To belabour the analogy: No one is getting rid of roads, or forcing you to sell your car, or saying you have to make do with a clunker if you can afford a nice car, or telling your employer to take away your company car, or co-opting your limo and driver (should you have such) to drive the poor around town.
The whole transportation system will remain in place. The whole health care system will remain in place.
What is being proposed is the equivalent of a bus line. There are folks who have no cars. Maybe they pay for taxis (expensive, one-time uses of the system) — or they walk, making do without any sort of motorized help. Unless there is a public transit system.
And public transit isn’t free — you have to buy a token, or a bus pass, or something, but you chip in a bit and the gov’t chips in a bit and it’s not the best solution, it’s not a cushy ride, and you have to share — but it’ll get you there.

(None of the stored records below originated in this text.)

-- ==== Sys2Proof/Certificates/Slice0/Obligations.lean ====
section
/-!
DEFINITION. The statements put to the provers: what the commands of the head do, family by family, and what every step keeps.
-/

open Sys2Proof Sys2Proof.Machine

/-- A claim by a control core marks the source it returns IN_SERVICE; a BRK_DONE for a source IN_SERVICE clears PENDING, IN_SERVICE and REPEAT and leaves it pending again only if it was raised meanwhile; a write of ones to BRK_PEND_k clears the sources it names. Each changes the sources alone, and no other source. (R323, 15_faults_barker_attic.md) -/
def Obligations.BarkerSourceServiceCycle : Prop :=
  (∀ (s : State) (core n : Nat), core < 16 → s.head.topSource (s.head.claimable core) = some n →
    RunsHead (.brkClaim core) s fun h => h = { s.head with brk := h.brk } ∧
      h.src n = { s.head.src n with inService := true } ∧ ∀ m, m ≠ n → h.src m = s.head.src m) ∧
  (∀ (s : State) (core n : Nat), core < 16 → n < 1152 → (s.head.src n).inService = true →
    RunsHead (.brkDone core n) s fun h => h = { s.head with brk := h.brk } ∧
      h.src n = { src := n, pending := (s.head.src n).again } ∧ ∀ m, m ≠ n → h.src m = s.head.src m) ∧
  (∀ (s : State) (k : Nat) (mask : Word),
    RunsHead (.brkPendDismiss k mask) s fun h => h = { s.head with brk := h.brk } ∧
      ∀ m, h.src m = if m / 32 = k ∧ mask.getLsbD (m % 32) then { src := m } else s.head.src m)

/-- For a number from 1056 to 1151 the source is raised as R323 raises a source; no record is entered while its SET is 0, and with another SET one record of severity INFO with the doorbell's number, CODE 0, no payload and the set's snapshot words is entered while the queue has room. Any other number leaves every source but 1000 alone, sets BRK_STATUS.RAISE_REFUSED and raises source 1000. (R325) -/
def Obligations.DoorbellRaise : Prop :=
  (∀ (s : State) (n : Nat), 1056 ≤ n → n ≤ 1151 →
    RunsHead (.brkRaise n) s fun h => h.src n = (s.head.src n).raised ∧ (∀ m, m ≠ n → m ≠ 996 → h.src m = s.head.src m) ∧
      (s.head.srcSet n = 0 → h = { s.head with brk := h.brk }) ∧
      (s.head.srcSet n ≠ 0 → s.head.atc.queue.length < 256 →
        h = { s.head with brk := h.brk, atc := h.atc } ∧
        ∃ r, h.atc.queue = s.head.atc.queue ++ [r] ∧ r.severity = 0 ∧ r.source = n ∧ r.code = 0 ∧ r.payload = [] ∧
          r.set = s.head.srcSet n ∧ r.snaps = ((((s.head.raise n).atc.set (s.head.srcSet n)).2.take 23).map (s.head.raise n).readReg))) ∧
  (∀ (s : State) (n : Nat), n < 2048 → (n < 1056 ∨ 1151 < n) →
    RunsHead (.brkRaise n) s fun h => h.src 1000 = (s.head.src 1000).raised ∧ (∀ m, m ≠ 1000 → h.src m = s.head.src m) ∧
      h.bit Adr.BRK_STATUS 18 = true ∧ h = { s.head with brk := h.brk, regs := h.regs })

/-- While the ports are open and the submission queue has room, a capsule without in-capsule data is appended to its queue with the next arrival number. A capsule with in-capsule data also takes a slot of the queue pair when both the queue pair and the port have one free and the queue pair holds no capsule back, and is held back when no slot is free, keeping the arrival number for later. A freed slot lets the port accept the first capsule that it held back. Only the host queue engine, the Barker sources and their condition bits, and the outputs can change. (R51, R65, 03_host_queues_and_ordering.md) -/
def Obligations.CapsuleTakesArrivalNumberAndSlot : Prop :=
  (∀ (s : State) (c q : Nat) (cap : Capsule) (p : QPair), s.head.portsOpen = true → s.head.hqe.qpair? c q = some p →
    p.entries.length < p.size → cap.inCapsule = none →
    RunsHead (.capsuleAccept c q cap) s fun h => h = { s.head with hqe := h.hqe } ∧
      h.hqe.nextArrival = s.head.hqe.nextArrival + 1 ∧
      h.hqe.qpair? c q = some { p with entries := p.entries ++ [⟨cap, s.head.hqe.nextArrival⟩] }) ∧
  (∀ (s : State) (c q : Nat) (cap : Capsule) (p : QPair), s.head.portsOpen = true → s.head.hqe.qpair? c q = some p →
    p.entries.length < p.size → cap.inCapsule.isSome = true → s.head.slotFree p = true → p.heldBack = [] →
    RunsHead (.capsuleAccept c q cap) s fun h => h = { s.head with hqe := h.hqe, brk := h.brk, regs := h.regs } ∧
      h.hqe.nextArrival = s.head.hqe.nextArrival + 1 ∧
      h.hqe.qpair? c q = some { p with entries := p.entries ++ [⟨cap, s.head.hqe.nextArrival⟩], slots := p.slots + 1 }) ∧
  (∀ (s : State) (c q : Nat) (cap : Capsule) (p : QPair), s.head.portsOpen = true → s.head.hqe.qpair? c q = some p →
    p.entries.length < p.size → cap.inCapsule.isSome = true → s.head.slotFree p = false →
    RunsHead (.capsuleAccept c q cap) s fun h => h = { s.head with hqe := h.hqe, out := .heldBack c q :: s.head.out } ∧
      h.hqe.nextArrival = s.head.hqe.nextArrival ∧ h.hqe.qpair? c q = some { p with heldBack := p.heldBack ++ [cap] }) ∧
  (∀ (s : State) (port : Nat) (cap : Capsule) (rest : List Capsule) (p : QPair), s.head.portsOpen = true → s.head.heldQueue port = some p →
    s.head.hqe.qpair? p.cntlid p.qid = some p → p.heldBack = cap :: rest →
    RunsHead (.inCapsuleSlotFreed port) s fun h => h = { s.head with hqe := h.hqe, brk := h.brk, regs := h.regs } ∧
      h.hqe.nextArrival = s.head.hqe.nextArrival + 1 ∧
      h.hqe.qpair? p.cntlid p.qid =
        some { p with heldBack := rest, entries := p.entries ++ [⟨cap, s.head.hqe.nextArrival⟩], slots := p.slots + 1 })

/-- When the queue engine has a command to take and a context is free for it, COMMAND_FETCH puts it into a new context that carries its capsule and arrival number, and takes it out of its queue. An ended command's context returns to its pool and the pool is no longer full. A command at the overlap fence that no older overlapping command holds and that the checks of R380 pass becomes ready, and nothing else changes. (R54, R65, R72, R380, 03_host_queues_and_ordering.md) -/
def Obligations.FetchContextAndFence : Prop :=
  (∀ (s : State) (p : QPair) (e : Entry), s.head.pick = some (p, e) → (p.qid = 0 ∨ e.cap.opcode ≠ opStageIn) →
    s.head.ctxFree (p.qid == 0) = true →
    RunsHead .commandFetch s fun h => h.hqe.nextCtx = s.head.hqe.nextCtx + 1 ∧
      ∃ c ∈ h.hqe.ctxs, c.id = s.head.hqe.nextCtx ∧ c.cap = e.cap ∧ c.arrival = e.arrival ∧ c.cntlid = p.cntlid ∧ c.qid = p.qid) ∧
  (∀ (s : State) (n : Nat) (c : Ctx), s.head.hqe.ctx? n = some c → c.phase = .done →
    RunsHead (.commandContextFreed n) s fun h => h = { s.head with hqe := h.hqe } ∧ h.hqe.ctx? n = none ∧ h.hqe.poolFull = false) ∧
  (∀ (s : State) (n : Nat) (c : Ctx), s.head.hqe.ctx? n = some c → c.phase = .fence → c.admin = false → s.head.mustWait c = false →
    s.head.ioRefusal c.cap (checkRanges c.cap) = none →
    RunsHead (.fenceRelease n) s fun h => h = { s.head with hqe := h.hqe } ∧ h.hqe.ctx? n = some { c with phase := .ready })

The public option for health care, as presented, and so far as I understand it, is like a public transit system for health care:
It’ll use the existing infrastructure. It won’t displace private, personal modes of navigating this infrastructure unless you choose to forgo those means. But if your employment changes (a job loss or a case of under-employment) or if you currently have nothing and can afford a token fee, there might soon be a way for you to use the same system the rest of us enjoy.
This is the argument and analogy that I think proponents of the proposed system should be making: The Public Health Care Option is like the Bus — and no one is going to force you to give up your “Car”, if you have one — but there needs to be a ‘bus service’ health care option for the folks who don’t have or can’t afford anything else.